WOOOHOOOO! Congratulations Piper!


----------



## IowaGold (Nov 3, 2009)

Gotta love those Topbrass Pipers! Congrats.


----------



## AmberSunrise (Apr 1, 2009)

WhooHooo  Congratulations!~


----------



## hotel4dogs (Sep 29, 2008)

that's fantastic! huge congratulations, and good luck in the masters tests!


----------



## LibertyME (Jan 6, 2007)

Congratulations!!! GoGet'em Piper!


----------



## Maxs Mom (Mar 22, 2008)

HOLY COW!!! Congrats and good luck!!!


----------



## marsh mop (Mar 13, 2009)

Congratulations. Best of luck in masters.
Jim


----------



## sterregold (Dec 9, 2009)

Congratulations!
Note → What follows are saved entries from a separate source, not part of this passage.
-- ==== Sys2Proof/Tests/Slice0.lean ====
section
/-! SUPPORT. Tests and witnesses. Every expected value is the spec's (spec/95_test_vectors.md, by vector, or the rule named); a `witness_`
theorem shows a state and operands that meet the hypotheses of the statement it is named after. -/

namespace Sys2Proof.Tests

open Sys2Proof Sys2Proof.Machine

/-! ## Helpers -/

/-- The outcome is a next state in which `f` holds. -/
def nextIs (o : Host.Outcome State Fault Refusal) (f : State → Bool) : Bool :=
  match o with
  | .next t => f t
  | .fault _ => false
  | .refused _ => false

theorem next_of_nextIs {o : Host.Outcome State Fault Refusal} {f : State → Bool} (h : nextIs o f = true) :
    ∃ t, o = .next t ∧ f t = true := by
  cases o with
  | next t => exact ⟨t, rfl, h⟩
  | fault _ => cases h
  | refused _ => cases h

def withBus (s : State) (b : BusId) (f : Bus → Bus) : State := s.setBus b (f (s.bus b))
def withPort (s : State) (p : PortIx) (f : Port → Port) : State := s.setPort p (f (s.port p))
def withMoves (s : State) (ms : List Move) : State := { s with moves := ms }
def presenting (s : State) (p : PortIx) (h : Word) (bytes : List Byte) : State := { s with pres := ⟨p, h, bytes⟩ }

/-- `S0` with the lock of `b` owned by port `p`. -/
def owned (b : BusId) (p : PortIx) : State := withBus State.reset b fun u => { u with lockOwner := some (.client p) }

/-- Port 1 owns bus 1 with slave 0 selected (after vector SP1). -/
def selected : State := withBus (owned 1 1) 1 fun u => { u with cs := 1 }

/-- Port `p` waits since tick 10 in a wait of 3 ticks. -/
def waiting (p : PortIx) (k : WaitKind) (b : BusId) : State :=
  { withPort State.reset p (fun x => { x with pstate := .waiting ⟨k, b, 10, 3⟩ }) with tick := 10 }

/-- Port 0 runs a two-wire job on bus 0. -/
def i2cJob (st : I2cState) (dir : Dir) (idx len : Nat) (dest : Dest) : State :=
  withPort (withBus (owned 0 0) 0 fun u => { u with i2cState := st, job := ⟨.client 0, dir, 0x40, len, idx, dest, 0⟩ }) 0
    fun x => { x with pstate := .executing }

/-- Port 1 runs a four-wire job on bus 1 under slave 0's select. -/
def spiJob (idx len : Nat) : State :=
  withPort (withBus selected 1 fun u => { u with spiState := .transferring, job := { u.job with port := .client 1, len := len, idx := idx } })
    1 fun x => { x with pstate := .executing }

/-- A request of vector Q1: write 0xE5 to address 0x40. -/
def q1 : Request := ⟨.write, 0x40, 1, [0xE5]⟩

/-- Bus `b`'s request FIFO full of `q1`. -/
def rqFull (b : BusId) : State := withBus State.reset b fun u => { u with rq := List.replicate 10 q1 }

/-! ## Well-formedness: one ill-formed term for each check -/

theorem test_wf_read_of_no_byte : (Instr.i2cRead 0 .port 0x40 0).wf = false := by decide
theorem test_wf_descriptor_high : (Instr.chEnqReq 0 0 0x00010000).wf = false := by decide
theorem test_wf_descriptor_mid : (Instr.chEnqReq 0 0 0x00004081).wf = false := by decide
theorem test_wf_accepts : (Instr.i2cRead 0 .port 0x40 1).wf = true ∧ (Instr.chEnqReq 1 0 0x00008002).wf = true := by decide

/-! ## Decoding: a word of each command, written out from R82 and R83 -/

theorem test_decode_X1 : decodeTableWord 32 0x0100FFFF = some (.lockAcquire 0 0xFFFF) := by decide
theorem test_decode_X3 : decodeTableWord 32 0x02100000 = some (.lockRelease 1) := by decide
theorem test_decode_X4 : decodeTableWord 32 0x02000001 = none := by decide
theorem test_decode_X5 : decodeTableWord 32 0x10004001 = some (.i2cWrite 0 0x40 1) := by decide
theorem test_decode_X8 : decodeTableWord 32 0x11014003 = some (.i2cRead 0 .fifo 0x40 3) := by decide
theorem test_decode_X9 : decodeTableWord 32 0x11024001 = none := by decide
theorem test_decode_X11 : decodeTableWord 32 0x20100000 = some (.spiSelect 1 0) := by decide
theorem test_decode_X12 : decodeTableWord 32 0x2010000F = none := by decide
theorem test_decode_deselect : decodeTableWord 32 0x21110000 = some (.spiDeselect 1 1) := by decide
theorem test_decode_X13 : decodeTableWord 32 0x22100025 = some (.spiXferByte 1 0x25) := by decide
theorem test_decode_X16 : decodeTableWord 32 0x2310003F = some (.spiXferBuf 1 63) := by decide
theorem test_decode_X17 : decodeTableWord 32 0x3101FFFF = some (.chDeq 0 .rsp 0xFFFF) := by decide
theorem test_decode_X19 : decodeTableWord 32 0x12000000 = none := by decide

/-- X20: a two-wire read request has no payload; the descriptor is the second word. -/
theorem test_decode_X20 :
    decode Config.vectors [0, 0, 0, 0x30, 0x02, 0xC0, 0, 0] = .ok ⟨.chEnqReq 0 0 0xC002, 0x30000000, [], []⟩ := by decide

/-- X21: a four-wire read request has its payload. -/
theorem test_decode_X21 :
    decode Config.vectors [0, 0, 0x10, 0x30, 0x02, 0x80, 0, 0, 5, 0xFF] =
      .ok ⟨.chEnqReq 1 0 0x8002, 0x30100000, [5, 0xFF], []⟩ := by decide

theorem test_illegal_names : decode Config.vectors [0, 0, 0, 0x12] = .error (.illegalOpcode 0x12000000) ∧
    decode Config.vectors [1, 0, 0, 2] = .error (.illegalReserved 0x02000001) := by decide

/-! ## The assembler (R91, R92) -/

theorem test_assemble_comment :
    assemble Config.vectors "lock.acq 0, 100 ; wait [a while\ni2c.probe 0, 0x40" =
      some [⟨.lockAcquire 0 100, []⟩, ⟨.i2cWrite 0 0x40 0, []⟩] := by decide
theorem test_assemble_refuses : assemble Config.vectors "lock.acq 16, now" = none := by decide

/-! ## Commands, one presenting step each -/

theorem test_lockAcquire_K1 : nextIs (exec (.lockAcquire 0 0) (presenting State.reset 0 0x01000000 []))
    (fun t => (t.bus 0).lockOwner == some (.client 0) && (t.port 0).resp == 0) = true := by decide

/-- K3: the lock is held, so port 2 waits from tick 10. -/
theorem test_lockAcquire_K3 : nextIs (exec (.lockAcquire 0 3) (presenting { owned 0 1 with tick := 10 } 2 0x01000003 []))
    (fun t => (t.port 2).pstate == .waiting ⟨.lockWait, 0, 10, 3⟩ && (t.bus 0).lockOwner == some (.client 1)) = true := by decide

theorem test_lockRelease : nextIs (exec (.lockRelease 0) (presenting (owned 0 2) 2 0x02000000 []))
    (fun t => (t.bus 0).lockOwner == none && (t.port 2).resp == 0) = true := by decide

/-- F11: a release with a line asserted. -/
theorem test_lockRelease_F11 : nextIs (exec (.lockRelease 1) (presenting selected 1 0x02100000 []))
    (fun t => t.fatal && t.fatalCause == 4 && (t.bus 1).cs == 1 && (t.bus 1).trace == []) = true := by decide

/-- R130's example. -/
theorem test_i2cWrite : nextIs (exec (.i2cWrite 0 0x40 1) (presenting (owned 0 0) 0 0x10004001 [0xFE]))
    (fun t => (t.bus 0).i2cState == .waitBusFree && bufRead (t.bus 0).jobBuf 0 == some 0xFE &&
      (t.port 0).pstate == .executing) = true := by decide

/-- F4: length 33 is checked before the lock. -/
theorem test_i2cWrite_F4 : nextIs (exec (.i2cWrite 0 0x40 33) (presenting State.reset 3 0x10004021 []))
    (fun t => t.fatal && t.fatalCause == 2 && t.fatalPort == 3 && t.fatalCmd == 0x10004021) = true := by decide

theorem test_i2cRead : nextIs (exec (.i2cRead 0 .fifo 0x40 3) (presenting (owned 0 0) 0 0x11014003 []))
    (fun t => (t.bus 0).job == ⟨.client 0, .read, 0x40, 3, 0, .fifo, 0⟩) = true := by decide

/-- F5: a read of no byte. -/
theorem test_i2cRead_F5 : nextIs (exec (.i2cRead 0 .port 0x40 0) (presenting State.reset 3 0x11004000 []))
    (fun t => t.fatalCause == 2) = true := by decide

theorem test_spiSelect_SP1 : nextIs (exec (.spiSelect 1 0) (presenting (owned 1 1) 1 0x20100000 []))
    (fun t => (t.bus 1).cs == 1 && (t.bus 1).trace == [.cs 0 true]) = true := by decide

/-- SP7: select while selected. -/
theorem test_spiSelect_SP7 : nextIs (exec (.spiSelect 1 1) (presenting selected 1 0x20110000 []))
    (fun t => statFatal t == 0x29 && (t.bus 1).cs == 1) = true := by decide

theorem test_spiDeselect_SP5 : nextIs (exec (.spiDeselect 1 0) (presenting selected 1 0x21100000 []))
    (fun t => (t.bus 1).cs == 0 && (t.bus 1).trace == [.cs 0 false]) = true := by decide

/-- SP6: slave 1 is not selected. -/
theorem test_spiDeselect_SP6 : nextIs (exec (.spiDeselect 1 1) (presenting selected 1 0x21110000 []))
    (fun t => (t.bus 1).cs == 1 && (t.bus 1).trace == [] && !t.fatal) = true := by decide

theorem test_spiXferByte_SP2 : nextIs (exec (.spiXferByte 1 0x25) (presenting selected 1 0x22100025 []))
    (fun t => (t.bus 1).spiState == .transferring && bufRead (t.bus 1).jobBuf 0 == some 0x25 && (t.bus 1).job.len == 1) = true := by
  decide

/-- F9: no line asserted. -/
theorem test_spiXferByte_F9 : nextIs (exec (.spiXferByte 1 0x25) (presenting (owned 1 3) 3 0x22100025 []))
    (fun t => t.fatalCause == 4) = true := by decide

theorem test_spiXferBuf_SP3 : nextIs (exec (.spiXferBuf 1 2) (presenting selected 1 0x23100002 [0x20, 0x0F]))
    (fun t => bufRead (t.bus 1).jobBuf 1 == some 0x0F && (t.bus 1).job.len == 2) = true := by decide

/-- SP4: no byte. -/
theorem test_spiXferBuf_SP4 : nextIs (exec (.spiXferBuf 1 0) (presenting selected 1 0x23100000 []))
    (fun t => (t.port 1).resp == 0x400 && (t.port 1).pstate == .ready) = true := by decide

theorem test_chEnqReq_Q1 : nextIs (exec (.chEnqReq 0 0 0x4001) (presenting State.reset 0 0x30000000 [0xE5]))
    (fun t => (t.bus 0).rq == [q1] && (t.port 0).resp == 0) = true := by decide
Onward and upwards!


----------



## Titan1 (Jan 19, 2010)

Congrats and best of luck on the Master legs..


----------



## Radarsdad (Apr 18, 2011)

Congrats,
NOW pick up all the chickens!!


----------



## AmbikaGR (Dec 31, 2007)

Big congrats to TEAM PIPER!! :appl:
Good luck in the master tests this weekend. :crossfing


----------



## Tahnee GR (Aug 26, 2006)

Wow-congratulations! What a wonderful achievement


----------



## hollyk (Feb 21, 2009)

WOOHOO! So exciting!


----------



## AKGOLD (Nov 9, 2010)

Going nuts waiting on the results for the Master test. Last I heard she was called back for the 2nd series, but no word as of yet.


----------



## Radarsdad (Apr 18, 2011)

Ok so we are still waiting for results???????


----------



## AKGOLD (Nov 9, 2010)

Well, She broke in the second series. She lined the first series after half of the field needed to handle.


----------



## Radarsdad (Apr 18, 2011)

Ouch!!!!
Radar broke in a Masters,he was clean all the way through 3 series. Last series early morning,cold, and water. He was pumped when i got him out. All he had to was keep his butt on the ground to finish up the last series (honor). Broke before the third bird hit the ground. One judge said it was a shame the other judge a (golden person also) yelled "Oh my God no!!!!"
It was a long drive home.


----------



## fuzzbuzz (Aug 3, 2008)

FANTASTIC!! Congratulations!


----------